TASK REQUIREMENTS:
Filter the entries for the word "engine". Copy each line in which it occurs.

DATA SHOWN:

-- ==== Sys2Proof/Machine/Regs.lean ====
section
/-!
DEFINITION. Machine/Regs.lean: every register field of every page, as the register tables of
the chapters give it (offset, bits, access, reset), and where each page lies in the register
space (R333, R334).  A field of a page is addressed by its bit number in BAR0.
-/
namespace Sys2Proof.Machine

/-- The page types of R333 and R334, and the header that all of them share (R335). -/
inductive PageKind where
  | plaza | dusk | sec | fuse | pkgsw | pwr | therm | bist | dawn | topo
  | hostport | district | cmdproc | cdie | d2d | oe | blvd | crossing | alley | coll
  | tile | slice | engine | mover | hdr
  deriving DecidableEq, Repr

/-- Access codes of R9. -/
inductive Acc where
  | ro | rw | rwl | w1c | wo
  deriving DecidableEq, Repr

/-- One page: its type and its instance (R334). -/
structure PageId where
  kind : PageKind
  inst : Nat
  deriving DecidableEq, Repr

/-- One field of a register table.  `str` and `cnt` are the distance in bits between two
entries of an indexed field and their number (`str2`, `cnt2` for a second index); `rs` is the
code RS; `view` marks a field that the part computes from other state and that no register
cell holds. -/
structure Fld where
  page : PageKind
  off : Nat
  lo : Nat
  wid : Nat
  acc : Acc
  rs : Bool := false
  reset : Nat := 0
  str : Nat := 0
  cnt : Nat := 1
  str2 : Nat := 0
  cnt2 : Nat := 1
  view : Bool := false
  deriving DecidableEq, Repr

/-- The BAR0 byte offset of a page (R333, R334). -/
def PageId.base (p : PageId) : Nat :=
  match p.kind with
  | .plaza => 0x0000 | .dusk => 0x1000 | .sec => 0x2000 | .fuse => 0x3000 | .pkgsw => 0x4000
  | .pwr => 0x5000 | .therm => 0x6000 | .bist => 0x7000 | .dawn => 0x8000 | .topo => 0x9000
  | .hostport => (12 + p.inst) * 0x1000
  | .district => (16 + p.inst) * 0x1000
  | .cmdproc => (20 + p.inst) * 0x1000
  | .cdie => (24 + p.inst) * 0x1000
  | .d2d => (28 + p.inst) * 0x1000
  | .oe => (36 + p.inst) * 0x1000
  | .blvd => (40 + p.inst) * 0x1000
  | .crossing => (44 + p.inst) * 0x1000
  | .alley => (48 + p.inst) * 0x1000
  | .coll => (64 + p.inst) * 0x1000
  | .tile => 0x1000000 + p.inst * 0x4000
  | .slice => 0x1000000 + p.inst * 0x4000 + 0x1000
  | .engine => 0x1000000 + p.inst * 0x4000 + 0x2000
  | .mover => 0x1000000 + p.inst * 0x4000 + 0x3000
  | .hdr => 0

/-- The page that a BAR0 byte offset lies in, or `none` where nothing is mapped (R333, R334). -/
def pageAt (o : Nat) : Option PageId :=
  if o < 0x80000 then
    let i := o / 0x1000
    if i = 0 then some ⟨.plaza, 0⟩ else if i = 1 then some ⟨.dusk, 0⟩
    else if i = 2 then some ⟨.sec, 0⟩ else if i = 3 then some ⟨.fuse, 0⟩
    else if i = 4 then some ⟨.pkgsw, 0⟩ else if i = 5 then some ⟨.pwr, 0⟩
    else if i = 6 then some ⟨.therm, 0⟩ else if i = 7 then some ⟨.bist, 0⟩
    else if i = 8 then some ⟨.dawn, 0⟩ else if i = 9 then some ⟨.topo, 0⟩
    else if i < 12 then none
    else if i < 16 then some ⟨.hostport, i - 12⟩ else if i < 20 then some ⟨.district, i - 16⟩
    else if i < 24 then some ⟨.cmdproc, i - 20⟩ else if i < 28 then some ⟨.cdie, i - 24⟩
    else if i < 36 then some ⟨.d2d, i - 28⟩ else if i < 40 then some ⟨.oe, i - 36⟩
    else if i < 44 then some ⟨.blvd, i - 40⟩ else if i < 48 then some ⟨.crossing, i - 44⟩
    else if i < 64 then some ⟨.alley, i - 48⟩ else if i < 96 then some ⟨.coll, i - 64⟩
    else none
  else if o < 0x1000000 then none
  else if o < 0x2E00000 then
    let n := (o - 0x1000000) / 0x4000
    let k := (o - 0x1000000) % 0x4000 / 0x1000
    if k = 0 then some ⟨.tile, n⟩ else if k = 1 then some ⟨.slice, n⟩
    else if k = 2 then some ⟨.engine, n⟩ else some ⟨.mover, n⟩
  else none

/-- The type code of a page (R333, R334). -/
def PageKind.code : PageKind → Nat
  | .plaza => 0x1 | .dusk => 0x2 | .sec => 0x3 | .fuse => 0x4 | .hostport => 0x5
  | .district => 0x6 | .cmdproc => 0x7 | .coll => 0x8 | .pkgsw => 0x9 | .d2d => 0xA
  | .cdie => 0xB | .tile => 0xC | .slice => 0xD | .engine => 0xE | .mover => 0xF
  | .oe => 0x10 | .alley => 0x11 | .blvd => 0x12 | .crossing => 0x13 | .pwr => 0x14
  | .therm => 0x15 | .bist => 0x16 | .dawn => 0x17 | .topo => 0x18 | .hdr => 0

/-- Whether a page is one of the four of a per-tile group (R333). -/
def PageKind.perTile : PageKind → Bool
  | .tile | .slice | .engine | .mover => true
  | _ => false

/-! ### `D2D` -/

def D2D_PLAZA_MAX_RATE : Fld := { page := .d2d, off := 0x100, lo := 0, wid := 6, acc := .ro, reset := 16 }
def D2D_PARTNER_MAX_RATE : Fld := { page := .d2d, off := 0x100, lo := 8, wid := 6, acc := .ro }
def D2D_MODULE_COUNT : Fld := { page := .d2d, off := 0x100, lo := 16, wid := 5, acc := .ro, reset := 24, view := true }
def D2D_MIN_MODULES : Fld := { page := .d2d, off := 0x100, lo := 24, wid := 5, acc := .ro, reset := 16, view := true }
def D2D_AGREED_MINOR : Fld := { page := .d2d, off := 0x104, lo := 0, wid := 8, acc := .ro }
def D2D_AGREED_MAJOR : Fld := { page := .d2d, off := 0x104, lo := 8, wid := 8, acc := .ro }
def D2D_PARTNER_MAX_MINOR : Fld := { page := .d2d, off := 0x104, lo := 16, wid := 8, acc := .ro }
def D2D_PARTNER_MAX_MAJOR : Fld := { page := .d2d, off := 0x104, lo := 24, wid := 8, acc := .ro }
def D2D_RATE : Fld := { page := .d2d, off := 0x108, lo := 0, wid := 6, acc := .ro }
def D2D_MODULES_USABLE : Fld := { page := .d2d, off := 0x108, lo := 8, wid := 5, acc := .ro, view := true }
def D2D_DEGRADED : Fld := { page := .d2d, off := 0x108, lo := 13, wid := 1, acc := .ro, view := true }
def D2D_LINK_UP : Fld := { page := .d2d, off := 0x108, lo := 14, wid := 1, acc := .ro, view := true }
def D2D_BELOW_MIN : Fld := { page := .d2d, off := 0x108, lo := 15, wid := 1, acc := .ro }
def D2D_HB_MISSED : Fld := { page := .d2d, off := 0x108, lo := 16, wid := 4, acc := .ro }
def D2D_MOD_STATE_LO : Fld := { page := .d2d, off := 0x110, lo := 0, wid := 32, acc := .ro, reset := 0xffffffff, view := true }
def D2D_MOD_STATE_HI : Fld := { page := .d2d, off := 0x114, lo := 0, wid := 16, acc := .ro, reset := 0xffff, view := true }
def D2D_MAX_RATE : Fld := { page := .d2d, off := 0x118, lo := 0, wid := 6, acc := .rwl, reset := 63 }
def D2D_REPAIR_TX_USED : Fld := { page := .d2d, off := 0x200, lo := 0, wid := 3, acc := .ro, str := 32, cnt := 24 }
def D2D_REPAIR_RX_USED : Fld := { page := .d2d, off := 0x200, lo := 4, wid := 3, acc := .ro, str := 32, cnt := 24 }
def D2D_STATE : Fld := { page := .d2d, off := 0x200, lo := 8, wid := 2, acc := .ro, reset := 3, str := 32, cnt := 24 }
def D2D_CRC_REPLAYS : Fld := { page := .d2d, off := 0x200, lo := 16, wid := 16, acc := .ro, str := 32, cnt := 24 }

FINISHED EXERCISE:
  | tile | slice | engine | mover | hdr
  | .engine => 0x1000000 + p.inst * 0x4000 + 0x2000
    else if k = 2 then some ⟨.engine, n⟩ else some ⟨.mover, n⟩
  | .cdie => 0xB | .tile => 0xC | .slice => 0xD | .engine => 0xE | .mover => 0xF
  | .tile | .slice | .engine | .mover => true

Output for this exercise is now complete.